From the tablespace header, we can access the list of segments available in the tablespace. The total space occupied by the tablespace header is given by the macro FSP_HEADER_SIZE, which is equal to 16*7 = 112 bytes.

Reserved Pages of Tablespace

As mentioned earlier, InnoDB will always contain one tablespace called the system tablespace with identifier 0. This is a special tablespace and is always kept open as long as the MySQL server is running. The first few pages of the system tablespace is reserved for internal usage. This information can be obtained from the header storage/innobase/include/fsp0types.h. They are listed below with a short description.

Page Number	The Page Name	Description
0	FSP_XDES_OFFSET	The extent descriptor page.
1	FSP_IBUF_BITMAP_OFFSET	The insert buffer bitmap page.
2	FSP_FIRST_INODE_PAGE_NO	The first inode page number.
3	FSP_IBUF_HEADER_PAGE_NO	Insert buffer header page in system tablespace.
4	FSP_IBUF_TREE_ROOT_PAGE_NO	Insert buffer B-tree root page in system tablespace.
5	FSP_TRX_SYS_PAGE_NO	Transaction system header in system tablespace.
6	FSP_FIRST_RSEG_PAGE_NO	First rollback segment page, in system tablespace.
7	FSP_DICT_HDR_PAGE_NO	Data dictionary header page in system tablespace.

As can be noted from above, the first 3 pages will be there in any tablespace. But the last 5 pages are reserved only in the case of system tablespace. In the case of other tablespaces only 3 pages are reserved.

When the option innodb_file_per_table is enabled, then for each table a separate tablespace with one data file would be created. The source code comment in the function dict_build_table_def_step() states the following:

                /* We create a new single-table tablespace for the table. 
                We initially let it be 4 pages: 
                - page 0 is the fsp header and an extent descriptor page, 
                - page 1 is an ibuf bitmap page, 
                - page 2 is the first inode page, 
                - page 3 will contain the root of the clustered index of the 
                table we create here. */

File Segments

A tablespace can contain many file segments. File segments (or just segments) is a logical entity. Each segment has a segment header (fseg_header_t), which points to the inode (fseg_inode_t) describing the file segment. The file segment header contains the following information:

The space to which the inode belongs
The page_no of the inode
The byte offset of the inode
The length of the file segment header (in bytes).

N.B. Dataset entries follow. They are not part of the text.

-- ==== Sys2Proof/Certificates/Slice0/Obligations.lean ====
section
/-! DEFINITION. The statements for the provers. A statement whose docstring names a log entry states that choice of the model beside
what the manual says. -/

open Sys2Proof Sys2Proof.Machine

/-! ### The step and the invariants -/

/-- A step takes the command at the front of the queue and runs exec on it, with the queue's rest behind it. With no command waiting,
a step is a millisecond of the clock and changes nothing else (the model's choice, log entry 16). -/
def Obligations.StepRunsQueueFront : Prop :=
  (∀ (c : Instr) (rest : List Instr) (s : State), step { s with pending := c :: rest } = exec c { s with pending := rest }) ∧
  (∀ s : State, s.pending = [] → step s = .next { s with now := s.now + 1 })

/-- Every command runs to a next state, leaves the queue of commands as it is and, unless it is a full reset, the strapped value
(1.1 reads the straps at full reset alone; the queue is the model's, log entry 18). -/
def Obligations.EveryCommandRunsAndKeepsQueue : Prop :=
  ∀ (c : Instr) (s : State), ∃ t : State, exec c s = .next t ∧ t.pending = s.pending ∧
    ((∀ v, c ≠ .fullReset v) → t.straps = s.straps)

/-- Every step keeps the external store in canonical form. -/
def Obligations.StepKeepsStoreForm : Prop :=
  ∀ s t : State, s.storeOk = true → step s = .next t → t.storeOk = true

/-- Every step keeps the law of 9.3 and 9.6: each sign's LIVE and NEXT are BLANK or a READY page of that sign, and NEXT is BLANK
while LIVE is; and it keeps the page store in canonical form. -/
def Obligations.StepKeepsSignLaw : Prop :=
  ∀ s t : State, s.signsOk = true → step s = .next t → t.signsOk = true

/-- Every step leaves the ring state as the faults of the two sides derive it (2.3). -/
def Obligations.StepKeepsRingDerived : Prop :=
  ∀ s t : State, s.ringOk = true → step s = .next t → t.ringOk = true

/-- Every step keeps these bounds the manual puts on what a block holds: 32 blocks in a transit buffer and in EQ, 4 in RQ, 16 in TQ, MQ and
AQ; 4 commands in the intake and 16 notices; 32 transactions in staging, 4 answers for a station, a credit of 64, 4 records in the
read-ahead buffer and 64 on their way to the toll centre; 32 phones on the wait list; 64 slots on the bad-slot list; 8 samples of the
feed; and in a reduction slot as many values in each window as its depth, and 8 speeds in the gust window. -/
def Obligations.StepKeepsBounds : Prop :=
  ∀ s t : State, step s = .next t →
    (s.queuesOk = true → t.queuesOk = true) ∧ (s.agentBounded = true → t.agentBounded = true) ∧
    (s.jrnl.bounded = true → t.jrnl.bounded = true) ∧
    (s.calls.waitList.length ≤ 32 → t.calls.waitList.length ≤ 32) ∧
    (s.jrnl.bad.length ≤ 64 → t.jrnl.bad.length ≤ 64) ∧
    (s.sup.window.length ≤ 8 → t.sup.window.length ≤ 8) ∧
    (∀ k : Fin 8, s.slots[k].windowsOk = true → t.slots[k].windowsOk = true)

/-- Every step keeps the play-out law of every record: a queue in strict sequence order from next, at most 7 past it and so of at most 8
frames, and empty while there is no next. So does the placing of a VOICE block, and the giving of a frame for play-out. -/
def Obligations.StepKeepsPlayOutLaw : Prop :=
  (∀ s t : State, s.voiceOk = true → step s = .next t → t.voiceOk = true) ∧
  (∀ (r : Fin 16) (b : Block) (s : State), s.voiceOk = true → (s.takeVoice r b).voiceOk = true) ∧
  (∀ (slot : Fin 32) (s : State), s.voiceOk = true → (s.voicePayload slot).2.voiceOk = true) ∧
  (∀ v : VoiceFields, v.lawful = true → v.queue.length ≤ 8)

/-- The state after reset meets every predicate of Safety.lean that is an invariant, and every bound of StepKeepsBounds. -/
def Obligations.ResetMeetsEveryLaw : Prop :=
  State.reset.storeOk = true ∧ State.reset.signsOk = true ∧ State.reset.ringOk = true ∧ State.reset.queuesOk = true ∧
    State.reset.agentBounded = true ∧ State.reset.jrnl.bounded = true ∧ State.reset.voiceOk = true ∧
    State.reset.calls.waitList.length ≤ 32 ∧ State.reset.jrnl.bad.length ≤ 64 ∧ State.reset.sup.window.length ≤ 8 ∧
    (∀ k : Fin 8, State.reset.slots[k].windowsOk = true)

/-- A full reset from any state gives the values the manual states: the node id as strapped, the ports DOWN and the ring ISOLATED,
every queue and buffer empty, every station UNUSED and every line IDLE with a broadcast pending, every record FREE and the call-id
counter 1, the journal RECOVERING, the controller SCANNING unless the node is a REPEATER, the supply NORMAL and the levels of 10.2.
The model's own choices stand beside them: the READ of slot 0 is already in flight (log entry 21), the broadcast has not begun and the
light and the feed-lost input are kept (log entry 20), and so is the queue of commands (log entry 18). Every byte of the store is kept
unless a commit, a mark write or a save's step was in flight. -/
def Obligations.FullResetLeavesManualValues : Prop :=
  ∀ (v : BitVec 5) (s : State), ∃ t : State, exec (.fullReset v) s = .next t ∧ t.straps = v ∧ t.pending = s.pending ∧
    t.prot.ring = .isolated ∧
    (∀ p : Side, (t.prot.ports.get p).link = .down ∧ (t.prot.ports.get p).run = 0 ∧ (t.prot.ports.get p).farFault = false ∧
      (t.prot.ports.get p).neighbour = none ∧ (t.prot.ports.get p).light = (s.prot.ports.get p).light) ∧
    (∀ d : Dir, t.ring.buffers.get d = []) ∧ t.ring.rq = [] ∧ (∀ q : LocalQueue, t.ring.queue q = []) ∧
    (∀ i : Fin 64, t.lanes[i].active = false ∧ t.lanes[i].binding = none) ∧
    (∀ i : Fin 32, t.poll.stations[i].state = .unused) ∧
    (∀ d : Fin 4, t.poll.drops[d].line = .idle ∧ t.poll.drops[d].broadcast = true) ∧
    (∀ r : Fin 16, t.calls.records[r].state = .free) ∧ t.calls.waitList = [] ∧ t.calls.counter = 1 ∧
    t.jrnl.cond = .recovering ∧ t.jrnl.hasView = false ∧ t.jrnl.staging = [] ∧
    (t.repeater = false → t.ctl.state = .scanning ∧ t.ctl.op = some (.scan 0)) ∧
    (t.repeater = true → t.ctl.state = .idle ∧ t.ctl.op = none) ∧
    (∀ k : Fin 8, t.slots[k].fresh = false ∧ t.slots[k].depth = 1 ∧ t.slots[k].derived = Derived.none) ∧
    (∀ i : Fin 32, t.rules[i].enabled = false ∧ t.rules[i].state = .inactive) ∧
    (∀ k : Fin 12, t.sign.signs[k].live = none ∧ t.sign.signs[k].next = none ∧ t.sign.signs[k].request = none) ∧
    t.sup.state = .normal ∧ t.sup.window = [] ∧ t.sup.feedLost = s.sup.feedLost ∧
    t.agent.params.conserveEntry = 2150 ∧ t.agent.params.conserveExit = 2300 ∧ t.agent.params.holdupEntry = 1900 ∧
    t.agent.params.holdupExit = 2300 ∧ t.agent.intake = [] ∧ t.agent.notices = [] ∧
    t.sup.levels = t.agent.params.levels ∧
    ((∀ (slot : Nat) (bytes : List Byte) (w : WriteStep), s.ctl.op ≠ some (.commit slot bytes w) ∧
        s.ctl.op ≠ some (.saveSlot slot bytes w) ∧ s.ctl.op ≠ some (.mark slot)) → s.ctl.op ≠ some .saveMark →
      ∀ a : Nat, Memory.read storeBlank t.nv a = Memory.read storeBlank s.nv a)

/-! ### Ring transit and ring protection (chapters 1, 2 and 12) -/

/-- A block of at most 52 body bytes, sent as its 64 bytes, is received with its check correct, its kind known and every field and
body byte as it was. -/
def Obligations.BlockReadsBackAsSent : Prop :=
  ∀ b : Block, b.fits = true → b.bytes.length = 64 ∧ (Received.ofBytes b.bytes).checkOk = true ∧
    (Received.ofBytes b.bytes).kind = some b.kind ∧ (Received.ofBytes b.bytes).block b.kind = b

/-- A block for another node that arrives on an UP port and has hops left is forwarded: it joins the tail of the transit buffer of
its direction with hops less 1. The errored run returns to 0; the other buffer, the insert queues and everything outside ring transit
and that run are unchanged. -/
def Obligations.ArrivalForwardsToTransit : Prop :=
  ∀ (p : Side) (b : Block) (s : State), b.fits = true → b.kind ≠ .fill → b.kind ≠ .ring → b.src.toNat ≤ 23 →
    b.dst.toNat ≤ 23 → b.hops ≠ 0 → (s.prot.ports.get p).link = .up →
    (s.repeater = true ∨ (b.dst ≠ s.straps ∧ (b.src ≠ s.straps ∨ b.wrapped = true))) →
    (s.ring.buffers.get (directionOn p)).length < 32 →
    ∃ t : State, exec (.blockArrival p b.bytes) s = .next t ∧
      t.ring.buffers.get (directionOn p) = s.ring.buffers.get (directionOn p) ++ [{ b with hops := b.hops - 1 }] ∧
      t.ring.buffers.get (directionOn (otherSide p)) = s.ring.buffers.get (directionOn (otherSide p)) ∧
      (∀ q : LocalQueue, t.ring.queue q = s.ring.queue q) ∧
      t.prot = { s.prot with ports := s.prot.ports.upd p fun x => { x with run := 0 } } ∧
      t = { s with ring := t.ring, prot := t.prot }

/-- How an arrival that is not forwarded ends, each counted once with the port's errored run back at 0. A block with its check correct
that fails a test for sense is malformed (R3). A transit block on a port that is not UP is discarded (R5). A block of the node's own that
has gone round unwrapped is stripped (R6). A block for another node with no hops left is discarded (R7). A block for this node that
its lane refuses reaches no service (R9). A broadcast block is offered to its lane and is also forwarded with hops less 1 (R7): stated
for a lane that refuses it and for a VOICE lane that is bound. -/
def Obligations.ArrivalEndsByItsHeader : Prop :=
  (∀ (p : Side) (l : List Byte) (s : State), (Received.ofBytes l).checkOk = true → (s.prot.ports.get p).link = .up →
    ((Received.ofBytes l).kind = none ∨ 52 < (Received.ofBytes l).length ∨
      (∃ k : BlockKind, (Received.ofBytes l).kind = some k ∧ k ≠ .fill ∧ k ≠ .ring ∧ (23 < (Received.ofBytes l).src.toNat ∨
        (23 < (Received.ofBytes l).dst.toNat ∧ (Received.ofBytes l).dst ≠ 31)))) →
    exec (.blockArrival p l) s = .next { s with
      ring := { s.ring with rx := s.ring.rx.upd p fun c => { c with malformed := bump c.malformed } }
      prot := { s.prot with ports := s.prot.ports.upd p fun x => { x with run := 0 } } }) ∧
  (∀ (p : Side) (b : Block) (s : State), b.fits = true → b.kind ≠ .fill → b.kind ≠ .ring → b.src.toNat ≤ 23 →
    (b.dst.toNat ≤ 23 ∨ b.dst = 31) →
    ((s.prot.ports.get p).link = .proving ∨ ((s.prot.ports.get p).link = .down ∧ (s.prot.ports.get p).light = false) →
      exec (.blockArrival p b.bytes) s = .next { s with
        ring := { s.ring with rx := s.ring.rx.upd p fun c => { c with notUp := bump c.notUp } }
        prot := { s.prot with ports := s.prot.ports.upd p fun x => { x with run := 0 } } }) ∧
    ((s.prot.ports.get p).link = .up → s.repeater = false → b.src = s.straps → b.wrapped = false →
      exec (.blockArrival p b.bytes) s = .next { s with
        ring := { s.ring with dirs := s.ring.dirs.upd (directionOn p) fun c => { c with stripped := bump c.stripped } }
        prot := { s.prot with ports := s.prot.ports.upd p fun x => { x with run := 0 } } }) ∧
    ((s.prot.ports.get p).link = .up → (b.src ≠ s.straps ∨ b.wrapped = true) → b.dst ≠ s.straps → b.dst ≠ 31 → b.hops = 0 →
      exec (.blockArrival p b.bytes) s = .next { s with
        ring := { s.ring with dirs := s.ring.dirs.upd (directionOn p) fun c => { c with hopsExpired := bump c.hopsExpired } }
        prot := { s.prot with ports := s.prot.ports.upd p fun x => { x with run := 0 } } }) ∧
    ((s.prot.ports.get p).link = .up → s.repeater = false → (b.src ≠ s.straps ∨ b.wrapped = true) → b.dst = s.straps →
      s.acceptsLocal b = false →
      exec (.blockArrival p b.bytes) s = .next { s with
        lanes := updAt s.lanes (laneIndex b.lane) fun e => { e with refused := bump e.refused }
        prot := { s.prot with ports := s.prot.ports.upd p fun x => { x with run := 0 } } }) ∧
    ((s.prot.ports.get p).link = .up → s.repeater = false → (b.src ≠ s.straps ∨ b.wrapped = true) → b.dst = 31 → b.hops ≠ 0 →
      (s.acceptsLocal b = false → exec (.blockArrival p b.bytes) s = .next (({ s with
        lanes := updAt s.lanes (laneIndex b.lane) fun e => { e with refused := bump e.refused }
        prot := { s.prot with ports := s.prot.ports.upd p fun x => { x with run := 0 } } } : State).joinTransit (directionOn p)
          { b with hops := b.hops - 1 })) ∧
      (∀ r : Fin 16, s.acceptsLocal b = true → b.kind = .voice → s.lanes[laneIndex b.lane].binding = some r →
        exec (.blockArrival p b.bytes) s = .next ((({ s with
          lanes := updAt s.lanes (laneIndex b.lane) fun e => { e with delivered := bump e.delivered }
          prot := { s.prot with ports := s.prot.ports.upd p fun x => { x with run := 0 } } } : State).takeVoice r b).joinTransit
            (directionOn p) { b with hops := b.hops - 1 }))))

/-- An arrival whose check fails is counted as errored on its port and handled no further. On an UP port the errored run rises by 1
and nothing else changes, until the eighth in a row takes the port DOWN with cause ERRORS and the ring state is derived again. -/
def Obligations.ErroredRunOfEightTakesPortDown : Prop :=
  ∀ (p : Side) (l : List Byte) (s : State), (Received.ofBytes l).checkOk = false → (s.prot.ports.get p).link = .up →
    ((s.prot.ports.get p).run < 7 → exec (.blockArrival p l) s = .next { s with
      ring := { s.ring with rx := s.ring.rx.upd p fun c => { c with errored := bump c.errored } }
      prot := { s.prot with ports := s.prot.ports.upd p fun x => { x with run := x.run + 1 } } }) ∧
    ((s.prot.ports.get p).run = 7 → ∃ t : State, exec (.blockArrival p l) s = .next t ∧
      (t.prot.ports.get p).link = .down ∧ (t.prot.ports.get p).cause = some .errors ∧ (t.prot.ports.get p).run = 0 ∧
      (t.ring.rx.get p).errored = bump (s.ring.rx.get p).errored ∧ t.ringOk = true)

/-- A block offered for local delivery is accepted on lane 63 when it is an MGT block of the primary or the secondary node, and on any other
lane when the lane is ACTIVE, the block's src is its peer and its kind fits the lane's service: VOICE with a binding, CALL, or TOLLCTL on
a TOLL lane. A block for this node that is accepted is counted as delivered and handed to the service of its kind and to nothing else: MGT
to the management agent as the command it carries, with the effect of that command's own row of the table, CALL to the call engine,
TOLLCTL to the custody journal and VOICE to the voice path of the record bound to the lane. A broadcast block that is accepted is handed
over so and then forwarded with hops less 1, or discarded with none left (delivered before it is forwarded: the model's choice, log entry
26). The port's errored run returns to 0. -/
def Obligations.AcceptedBlockReachesService : Prop :=
  (∀ (b : Block) (i : Fin 64) (s : State), i = laneIndex b.lane → (s.acceptsLocal b = true ↔
    (i.val = 63 ∧ (b.src = s.agent.params.primary ∨ b.src = s.agent.params.secondary) ∧ b.kind = .mgt) ∨
    (i.val ≠ 63 ∧ s.lanes[i].active = true ∧ b.src = s.lanes[i].peer ∧
      ((s.lanes[i].service = .voice ∧ b.kind = .voice ∧ s.lanes[i].binding ≠ none) ∨
        (s.lanes[i].service = .call ∧ b.kind = .call) ∨ (s.lanes[i].service = .toll ∧ b.kind = .tollctl))))) ∧
  (∀ (p : Side) (b : Block) (s u w : State), b.fits = true → b.src.toNat ≤ 23 → (s.prot.ports.get p).link = .up →
    s.repeater = false → (b.src ≠ s.straps ∨ b.wrapped = true) → s.acceptsLocal b = true →
    u = { s with
      prot := { s.prot with ports := s.prot.ports.upd p fun x => { x with run := 0 } }
      lanes := updAt s.lanes (laneIndex b.lane) fun e => { e with delivered := bump e.delivered } } →
    ((b.kind = .mgt ∧ w = u.agentReceive { src := b.src, tag := b.seq, code := b.subtype, body := b.body }) ∨
      (b.kind = .call ∧ w = u.takeCallBlock b) ∨ (b.kind = .tollctl ∧ w = u.takeTollControl b) ∨
      (∃ r : Fin 16, b.kind = .voice ∧ s.lanes[laneIndex b.lane].binding = some r ∧ w = u.takeVoice r b)) →
    (b.dst = s.straps → exec (.blockArrival p b.bytes) s = .next w) ∧
    (b.dst = 31 → b.hops ≠ 0 → exec (.blockArrival p b.bytes) s =
      .next (w.joinTransit (directionOn p) { b with hops := b.hops - 1 })) ∧
    (b.dst = 31 → b.hops = 0 → exec (.blockArrival p b.bytes) s = .next { w with ring := { w.ring with
      dirs := w.ring.dirs.upd (directionOn p) fun c => { c with hopsExpired := bump c.hopsExpired } } }))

Note: It would have been really more readable (at source code level) if fseg_header_t and fseg_inode_t had proper C-style structures defined for them.

The fseg_inode_t object contains the following information:

The segment id to which it belongs.
List of full extents.
List of free extents of this segment.
List of partially full/free extents
Array of individual pages belonging to this segment. The size of this array is half an extent.

When a segment wants to grow, it will get free extents or pages from the tablespace to which it belongs.

Table

In InnoDB, when a table is created, a clustered index (B-tree) is created internally. This B-tree contains two file segments, one for the non-leaf pages and the other for the leaf pages. From the source code documentation:

“In the root node of a B-tree there are two file segment headers. The leaf pages of a tree are allocated from one file segment, to make them consecutive on disk if possible. From the other file segment we allocate pages for the non-leaf levels of the tree.”

For a given table, the root page of a B-tree will be obtained from the data dictionary. So in InnoDB, each table exists within a tablespace, and contains one B-tree (the clustered index), which contains 2 file segments. Each file segment can contain many extents, and each extent contains 1MB of consecutive pages.

Conclusion

This article discussed the details about the data organization within InnoDB. We first looked at the files created by InnoDB, and then discussed about the various logical entities like tablespaces, pages, page types, extents, segments and tables. We also looked at the relationship between each one of them.